You are suggested to use the sample batch script provided on Canvas for
specifying your OpenMPI configuration and running your program.
a.) Start with an integer variable that you will pass to each process, where process 1
prints the value, increments the value by 1, and sends it to process 2. Process 2
prints the value, then increments the value by 1 and sends it to process 3. Repeat
this for all 64 processes. When performing printing, print both the integer value,
as well as identify which process is printing, and on which node this process is
running on.
b.) Next, continuing the printing, but once the value gets to 64, decrement the value,
and continue to print out the value until the decremented value is zero.
2. (40) Develop a parallel histogramming program using C/C++ and OpenMPI. A
histogram is used to summarize the distribution of data values in a data set. The most
common form of histogramming splits the data range into equal-sized bins.
For each
bin, the number of data values in the data set that falls into that class are totaled. Your
input to this program will be integers in the range 1-1,000,000 (use a random number
generator that first generates the numbers first).
Your input data set should contain 2
million integers. You will vary the number of bins. You should have as many OpenMPI
processes as bins. You are suggested to use the sample batch script provided on Canvas
for specifying your OpenMPI configuration and running your program. Make sure to
use the express partition, versus the short partition.
a.) Assume there are 100 bins. Perform binning across nodes and processes using
OpenMPI, and then perform a reduction on the lead node, combining your partial
results. Run this on 2 and 4 nodes on Discovery.
Your program should print out
the number of values that fall into each bin. Compare the performance between
running this on 2 and 4 nodes. Comment on the differences.
b.) For this part, assume you have 10 bins. Perform binning on each process using
OpenMPI, and then perform a reduction on the lead node, combining your partial
results. Run this on 2 and 4 nodes on Discovery. Your program should print out
the number of values that fall into each bin. Compare the performance between
running this on 2 and 4 nodes. Comment on the differences.
c.) Compare the performance measured in parts a.) and b.). Try to explain why one
is faster than the other and run additional experiments to support your claims.
3. (30) Performance analysis of MPI applications has been an active area of research.

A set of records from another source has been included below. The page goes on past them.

-- ==== Sys2Proof/Certificates/Slice0/Obligations.lean ====
section
/-! DEFINITION. The statements for the provers. -/

open Sys2Proof Sys2Proof.Machine

/-- R194: what the immediate group computes, where a thread issues it.
R195: what the ALU group computes, where a thread issues it with its reserved fields 0. -/
def Obligations.ArithmeticResults : Prop :=
  (∀ (s : State) (t : ThreadId) (rd ra : BitVec 5) (imm : BitVec 16),
     let x := getThr s t
     let a := rdReg x ra
     let k : Word := imm.signExtend 64
     let z : Word := imm.setWidth 64
     let gives := fun (srcs : List (BitVec 5)) (op : BitVec 6) (i : Instr) (v : Word) =>
       IssuesWord s t (wI op rd ra imm) srcs = true → ∃ u, exec i s = .next u ∧ Retired s u t rd v (x.pc + 4)
     (gives [ra] 0x01 (.addk t rd ra imm) (a + k) ∧ gives [ra] 0x02 (.andk t rd ra imm) (a &&& z) ∧ gives [ra] 0x03 (.ork t rd ra imm) (a ||| z) ∧
       gives [ra] 0x04 (.xork t rd ra imm) (a ^^^ z) ∧ gives [ra] 0x05 (.cmpkLt t rd ra imm) (if a.toInt < k.toInt then 1 else 0) ∧
       gives [ra] 0x06 (.cmpkLtu t rd ra imm) (if a.toNat < k.toNat then 1 else 0)) ∧
     (imm.toNat < 64 →
       gives [ra] 0x07 (.shlk t rd ra imm) (a <<< imm.toNat) ∧ gives [ra] 0x08 (.shrk t rd ra imm) (a >>> imm.toNat) ∧
       gives [ra] 0x09 (.sark t rd ra imm) (a.sshiftRight imm.toNat)) ∧
     (ra.toNat < 4 →
       gives [rd] 0x0A (.klane t rd ra imm) ((rdReg x rd &&& ~~~((0xFFFF : Word) <<< (16 * ra.toNat))) ||| (z <<< (16 * ra.toNat)))) ∧
     (ra = 0 → gives [] 0x0B (.adrw t rd ra imm) (x.pc + k * 4))) ∧
  (∀ (s : State) (t : ThreadId) (rd ra rb : BitVec 5),
     let x := getThr s t
     let a := rdReg x ra
     let b := rdReg x rb
     let n := b.toNat % 64
     let gives := fun (fn : BitVec 6) (i : Instr) (v : Word) =>
       IssuesWord s t (wA fn rd ra rb 0) [ra, rb] = true → ∃ u, exec i s = .next u ∧ Retired s u t rd v (x.pc + 4)
     let gives1 := fun (fn : BitVec 6) (i : Instr) (v : Word) =>
       IssuesWord s t (wA fn rd ra 0 0) [ra] = true → ∃ u, exec i s = .next u ∧ Retired s u t rd v (x.pc + 4)
     (gives 0x00 (.add t rd ra rb 0) (a + b) ∧ gives 0x01 (.sub t rd ra rb 0) (a - b) ∧ gives 0x02 (.and t rd ra rb 0) (a &&& b) ∧
       gives 0x03 (.or t rd ra rb 0) (a ||| b) ∧ gives 0x04 (.xor t rd ra rb 0) (a ^^^ b) ∧ gives 0x05 (.shl t rd ra rb 0) (a <<< n) ∧
       gives 0x06 (.shr t rd ra rb 0) (a >>> n) ∧ gives 0x07 (.sar t rd ra rb 0) (a.sshiftRight n) ∧
       gives 0x08 (.cmpLt t rd ra rb 0) (if a.toInt < b.toInt then 1 else 0) ∧
       gives 0x09 (.cmpLtu t rd ra rb 0) (if a.toNat < b.toNat then 1 else 0) ∧
       gives 0x0A (.mulLo t rd ra rb 0) (BitVec.ofNat 64 (a.toNat * b.toNat)) ∧
       gives 0x0B (.mulHs t rd ra rb 0) (BitVec.ofInt 64 (a.toInt * b.toInt / 2 ^ 64)) ∧
       gives 0x0C (.mulHu t rd ra rb 0) (BitVec.ofNat 64 (a.toNat * b.toNat / 2 ^ 64)) ∧
       gives 0x0D (.min t rd ra rb 0) (if a.toInt < b.toInt then a else b) ∧
       gives 0x0E (.max t rd ra rb 0) (if a.toInt < b.toInt then b else a) ∧
       gives 0x0F (.minu t rd ra rb 0) (if a.toNat < b.toNat then a else b) ∧
       gives 0x10 (.maxu t rd ra rb 0) (if a.toNat < b.toNat then b else a)) ∧
     (gives1 0x11 (.popc t rd ra 0 0) (BitVec.ofNat 64 ((List.range 64).filter (fun k => a.getLsbD k)).length) ∧
       (∀ k < 64, a.getLsbD k = true → (∀ j < k, a.getLsbD j = false) → gives1 0x13 (.ctz t rd ra 0 0) (BitVec.ofNat 64 k)) ∧
       (∀ k < 64, a.getLsbD (63 - k) = true → (∀ j < k, a.getLsbD (63 - j) = false) →
         gives1 0x12 (.clz t rd ra 0 0) (BitVec.ofNat 64 k)) ∧
       (a = 0 → gives1 0x13 (.ctz t rd ra 0 0) 64 ∧ gives1 0x12 (.clz t rd ra 0 0) 64)))

/-- R11, R193, R201: a reserved field that is not 0 halts the thread at decode with ILLEGAL_INSTR, and the instruction has no
effect.
R11, R209, R217: a span instruction whose length or reserved fields are wrong is illegal at decode. -/
def Obligations.ReservedFieldsAreIllegal : Prop :=
  (∀ (s : State) (t : ThreadId) (rd ra rb rsv : BitVec 5) (imm : BitVec 16) (imm8 : BitVec 8),
     let halts := fun (w : Half) (i : Instr) => fetched s t 0 w = true → ∃ u, exec i s = .next u ∧ FaultsAt s u t 0x01
     let haltsI := fun (op : BitVec 6) (i : Instr) => halts (wI op rd ra imm) i
     let haltsS := fun (sub : BitVec 8) (i : Instr) => halts (wS sub rd ra imm8) i
     canIssue s t = true →
       (rsv ≠ 0 → ∀ c ∈ [(0x00, Instr.add), (0x01, .sub), (0x02, .and), (0x03, .or), (0x04, .xor), (0x05, .shl), (0x06, .shr),
           (0x07, .sar), (0x08, .cmpLt), (0x09, .cmpLtu), (0x0A, .mulLo), (0x0B, .mulHs), (0x0C, .mulHu), (0x0D, .min),
           (0x0E, .max), (0x0F, .minu), (0x10, .maxu), (0x11, .popc), (0x12, .clz), (0x13, .ctz)],
         halts (wA c.1 rd ra rb rsv) (c.2 t rd ra rb rsv)) ∧
       (rb ≠ 0 → ∀ c ∈ [(0x11, Instr.popc), (0x12, .clz), (0x13, .ctz)], halts (wA c.1 rd ra rb rsv) (c.2 t rd ra rb rsv)) ∧
       (64 ≤ imm.toNat → ∀ c ∈ [(0x07, Instr.shlk), (0x08, .shrk), (0x09, .sark)], haltsI c.1 (c.2 t rd ra imm)) ∧
       (4 ≤ ra.toNat → haltsI 0x0A (.klane t rd ra imm)) ∧
       (ra ≠ 0 → haltsI 0x0B (.adrw t rd ra imm) ∧ haltsS 0x04 (.srr t rd ra imm8) ∧ haltsS 0x03 (.trap t rd ra imm8)) ∧
       (rd ≠ 0 → ∀ c ∈ [(0x00, Instr.fence), (0x01, .yield), (0x02, .exit), (0x03, .trap), (0x05, .beatw)],
         haltsS c.1 (c.2 t rd ra imm8)) ∧
       (rd ≠ 0 → haltsI 0x29 (.callr t rd ra imm)) ∧ (rd ≠ 0 ∨ ra ≠ 0 ∨ imm ≠ 0 → haltsI 0x2A (.ret t rd ra imm)) ∧
       (ra ≠ 0 ∨ imm8 ≠ 0 → ∀ c ∈ [(0x00, Instr.fence), (0x01, .yield), (0x02, .exit)], haltsS c.1 (c.2 t rd ra imm8)) ∧
       (imm8 ≠ 0 → haltsS 0x05 (.beatw t rd ra imm8))) ∧
  (∀ (s : State) (t : ThreadId) (len : BitVec 2) (f : BitVec 20) (w1 w2 : BitVec 32),
     let halts := fun (op : BitVec 6) (sub : BitVec 4) (i : Instr) => fetched s t 0 (wX op len sub f) = true →
       ∃ u, exec i s = .next u ∧ FaultsAt s u t 0x01
     let one := [(0x30, 0, Instr.passFwd), (0x30, 1, .passDx), (0x30, 2, .passDw), (0x31, 1, .slotClose), (0x31, 4, .slotStat),
       (0x32, 0, .drain), (0x33, 0, .streamArm), (0x33, 1, .streamRearm), (0x33, 4, .streamRearmRows), (0x33, 2, .streamResume),
       (0x33, 3, .streamQuiesce)]
     let reads := [(0x3B, 4, Instr.cntRdp), (0x3B, 5, .cntRdc)]
     let counts := [(0x3B, 0, Instr.cntSig), (0x3B, 1, .cntTake), (0x3B, 2, .cntWait), (0x3B, 3, .cntWtake), (0x3B, 6, .cntCap)]
     let signals := [(0x31, 2, Instr.slotSpill), (0x31, 3, .slotFill), (0x34, 0, .rowsetCommit), (0x37, 0, .vecAdd), (0x37, 1, .vecMul),
       (0x37, 2, .vecFma), (0x37, 3, .vecAxpb), (0x37, 4, .vecRsum), (0x37, 5, .vecCsum), (0x37, 6, .vecRssq), (0x37, 7, .vecRsqrt),
       (0x37, 8, .vecArgmax), (0x37, 9, .vecArgmin), (0x3A, 0, .updIssue)]
     let two := signals ++ [(0x30, 3, .passPair), (0x31, 0, .slotOpen), (0x35, 0, .rotLoadMatrix), (0x35, 1, .rotLoadSmooth),
       (0x36, 0, .scaleUpdate), (0x39, 0, .mcSend)]
     canIssue s t = true →
       (len ≠ 0 → ∀ c ∈ one ++ reads ++ counts, halts c.1 c.2.1 (c.2.2 t len f)) ∧
       (f.getLsbD 8 = true → ∀ c ∈ reads ++ counts, halts c.1 c.2.1 (c.2.2 t len f)) ∧
       (fld f 15 5 ≠ (0 : BitVec 5) → ∀ c ∈ counts, halts c.1 c.2.1 (c.2.2 t len f)) ∧
       (fetched s t 1 w1 = true →
         (len ≠ 1 → ∀ c ∈ two, halts c.1 c.2.1 (c.2.2 t len f w1)) ∧
         (bits w1 31 8 ≠ 0 → halts 0x30 3 (.passPair t len f w1)) ∧
         (bits w1 12 0 = 0 ∨ bits w1 22 20 = 0 ∨ bits w1 19 16 = 0 → halts 0x31 0 (.slotOpen t len f w1)) ∧
         (bits w1 31 9 ≠ 0 ∨ (w1.getLsbD 8 = false ∧ bits w1 7 0 ≠ 0) → ∀ c ∈ signals, halts c.1 c.2.1 (c.2.2 t len f w1)) ∧
         (fetched s t 2 w2 = true → len ≠ 2 →
           halts 0x38 0 (.chainSend t len f w1 w2) ∧ halts 0x38 1 (.chainRecv t len f w1 w2))))

/-- R190, R194: a load that is aligned, permitted and one of at most four is outstanding, with its destination, width, sign,
address and the bytes as they stand, whether they lie with the own stack or with another endpoint; an earlier load of the
same register no longer writes it. A fifth load waits in LOAD, one whose page's table is still being read waits and issues
again, and an uncorrectable address register halts the thread with REG_UE.
R190, R194: a store that is aligned, permitted and one of at most eight writes its bytes, lowest first, at the translated
address, and no other byte; it is outstanding until it is acknowledged. That its bytes are in device memory from its issue
is the model's choice (log entry 50). A ninth store waits in STORE, and an uncorrectable register halts the thread with
REG_UE.
R190, R201: a misaligned access halts the thread with the alignment cause, and an access whose page is not mapped for it
with the translation cause; neither changes memory or registers. That a page whose bytes lie in no window is barred as an
unmapped one is the model's choice (log entry 51). -/
def Obligations.LoadsAndStores : Prop :=
  (∀ (s : State) (t : ThreadId) (rd ra : BitVec 5) (imm : BitVec 16) (pa : Nat),
     let x := getThr s t
     let va := rdReg x ra + imm.signExtend 64
     let starts := fun (i : Instr) (op : BitVec 6) (n : Nat) (signed : Bool) => fetched s t 0 (wI op rd ra imm) = true →
       (isUe x ra = true → ∃ u, exec i s = .next u ∧ FaultsAt s u t 0x0A) ∧
       (isUe x ra = false → va.toNat % n = 0 → (dataXlate s t (wI op rd ra imm) va n .r).1 = .wait →
         ∃ u, exec i s = .next u ∧ getThr u t = x ∧ OtherThreads s u t ∧ QuietBut s u) ∧
       (isUe x ra = false → va.toNat % n = 0 → (dataXlate s t (wI op rd ra imm) va n .r).1 = .at pa →
         (4 ≤ x.loads.length → ∃ u, exec i s = .next u ∧ WaitsAt s u t .load) ∧
         (x.loads.length < 4 → ∃ u far, exec i s = .next u ∧ far.isSome = isFar s pa ∧ (getThr u t).pc = x.pc + 4 ∧ (getThr u t).g = x.g ∧
           (getThr u t).loads = x.loads.map (fun q => if q.rd = rd then { q with live := false } else q) ++
             [{ rd := rd, bytes := n, signed := signed, va := va, pa := pa
                val := if signed then (BitVec.ofNat (8 * n) (leNat (memBytes s pa n))).signExtend 64
                  else BitVec.ofNat 64 (leNat (memBytes s pa n))
                poison := false, live := true, fixed := false, pc := x.pc, w := wI op rd ra imm, far := far }] ∧
           OtherThreads s u t ∧ QuietBut s u))
     canIssue s t = true → needsLoad x [ra] = false →
       starts (.ldS8 t rd ra imm) 0x10 1 true ∧ starts (.ldS16 t rd ra imm) 0x11 2 true ∧ starts (.ldS32 t rd ra imm) 0x12 4 true ∧
       starts (.ldD t rd ra imm) 0x13 8 false ∧ starts (.ldU8 t rd ra imm) 0x14 1 false ∧ starts (.ldU16 t rd ra imm) 0x15 2 false ∧
       starts (.ldU32 t rd ra imm) 0x16 4 false) ∧
  (∀ (s : State) (t : ThreadId) (rs ra : BitVec 5) (imm : BitVec 16) (pa : Nat),
     let x := getThr s t
     let va := rdReg x ra + imm.signExtend 64
     let writes := fun (i : Instr) (op : BitVec 6) (n : Nat) => fetched s t 0 (wI op rs ra imm) = true →
       (isUe x ra = true → ∃ u, exec i s = .next u ∧ FaultsAt s u t 0x0A) ∧
       (isUe x ra = false → va.toNat % n = 0 → (dataXlate s t (wI op rs ra imm) va n .w).1 = .wait →
         ∃ u, exec i s = .next u ∧ getThr u t = x ∧ OtherThreads s u t ∧ QuietBut s u) ∧
       (isUe x ra = false → va.toNat % n = 0 → (dataXlate s t (wI op rs ra imm) va n .w).1 = .at pa →
         (isUe x rs = true → ∃ u, exec i s = .next u ∧ FaultsAt s u t 0x0A) ∧
         (isUe x rs = false → 8 ≤ x.stores.length → ∃ u, exec i s = .next u ∧ WaitsAt s u t .store) ∧
         (isUe x rs = false → x.stores.length < 8 → ∃ u far, exec i s = .next u ∧ far.isSome = isFar s pa ∧ (getThr u t).pc = x.pc + 4 ∧ (getThr u t).g = x.g ∧
           (getThr u t).stores = x.stores ++ [{ pa := pa, bytes := n, old := memBytes s pa n, far := far, va := va, pc := x.pc, w := wI op rs ra imm }] ∧
           (∀ a, memByte u a = if pa ≤ a ∧ a < pa + n then (rdReg x rs >>> (8 * (a - pa))).setWidth 8 else memByte s a) ∧
           OtherThreads s u t ∧ StoreBut s u))
     canIssue s t = true → needsLoad x [ra, rs] = false →
       writes (.st8 t rs ra imm) 0x18 1 ∧ writes (.st16 t rs ra imm) 0x19 2 ∧ writes (.st32 t rs ra imm) 0x1A 4 ∧ writes (.stD t rs ra imm) 0x1B 8) ∧
  (∀ (s : State) (t : ThreadId) (r ra : BitVec 5) (imm : BitVec 16),
     let x := getThr s t
     let va := rdReg x ra + imm.signExtend 64
     let skewed := fun (i : Instr) (op : BitVec 6) (n : Nat) (srcs : List (BitVec 5)) => IssuesWord s t (wI op r ra imm) srcs = true →
       va.toNat % n ≠ 0 → ∃ u, exec i s = .next u ∧ FaultsAt s u t 0x04
     let barred := fun (i : Instr) (op : BitVec 6) (n : Nat) (k : Access) (srcs : List (BitVec 5)) =>
       IssuesWord s t (wI op r ra imm) srcs = true → va.toNat % n = 0 → (dataXlate s t (wI op r ra imm) va n k).1 = .no →
         ∃ u, exec i s = .next u ∧ FaultsAt s u t 0x06
     skewed (.ldS16 t r ra imm) 0x11 2 [ra] ∧ skewed (.ldS32 t r ra imm) 0x12 4 [ra] ∧ skewed (.ldD t r ra imm) 0x13 8 [ra] ∧
     skewed (.ldU16 t r ra imm) 0x15 2 [ra] ∧ skewed (.ldU32 t r ra imm) 0x16 4 [ra] ∧
     barred (.ldS8 t r ra imm) 0x10 1 .r [ra] ∧ barred (.ldS16 t r ra imm) 0x11 2 .r [ra] ∧
     barred (.ldS32 t r ra imm) 0x12 4 .r [ra] ∧ barred (.ldD t r ra imm) 0x13 8 .r [ra] ∧
     barred (.ldU8 t r ra imm) 0x14 1 .r [ra] ∧ barred (.ldU16 t r ra imm) 0x15 2 .r [ra] ∧
     barred (.ldU32 t r ra imm) 0x16 4 .r [ra] ∧
     skewed (.st16 t r ra imm) 0x19 2 [ra, r] ∧ skewed (.st32 t r ra imm) 0x1A 4 [ra, r] ∧ skewed (.stD t r ra imm) 0x1B 8 [ra, r] ∧
     barred (.st8 t r ra imm) 0x18 1 .w [ra, r] ∧ barred (.st16 t r ra imm) 0x19 2 .w [ra, r] ∧
     barred (.st32 t r ra imm) 0x1A 4 .w [ra, r] ∧ barred (.stD t r ra imm) 0x1B 8 .w [ra, r])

There have been many performance tools developed to support performance MPI
applications.
Please identify two of these frameworks and compare and contrast the
capabilities of the toolsets you have selected. Make sure to cite all your resources. Please
do not copy text out of user guides when you discuss the frameworks.
4. (Extra) Part of your weekly reading included a paper titled βMPI on Millions of Cores.β
Given that this paper was published in 2010 (12 years ago), can you comment on what
changes have occurred since 2010 that could positively and/or negatively impact our
ability to fully exploit parallelism on millions of cores? Many of the papers today discuss
exascale computing. Select a recent paper on exascale-computing and
compare/contrast the barriers identified in the two papers that impact our ability to
achieve these milestones.
This problem is worth 25 points of extra credit for the undergraduates and
PlusOne students in the class and 15 points of extra credit for the graduate
students.
* Written answers to the questions should be included in your homework 4 write-up in pdf
format. You should include your C/C++ programs and the README file in the zip file submitted.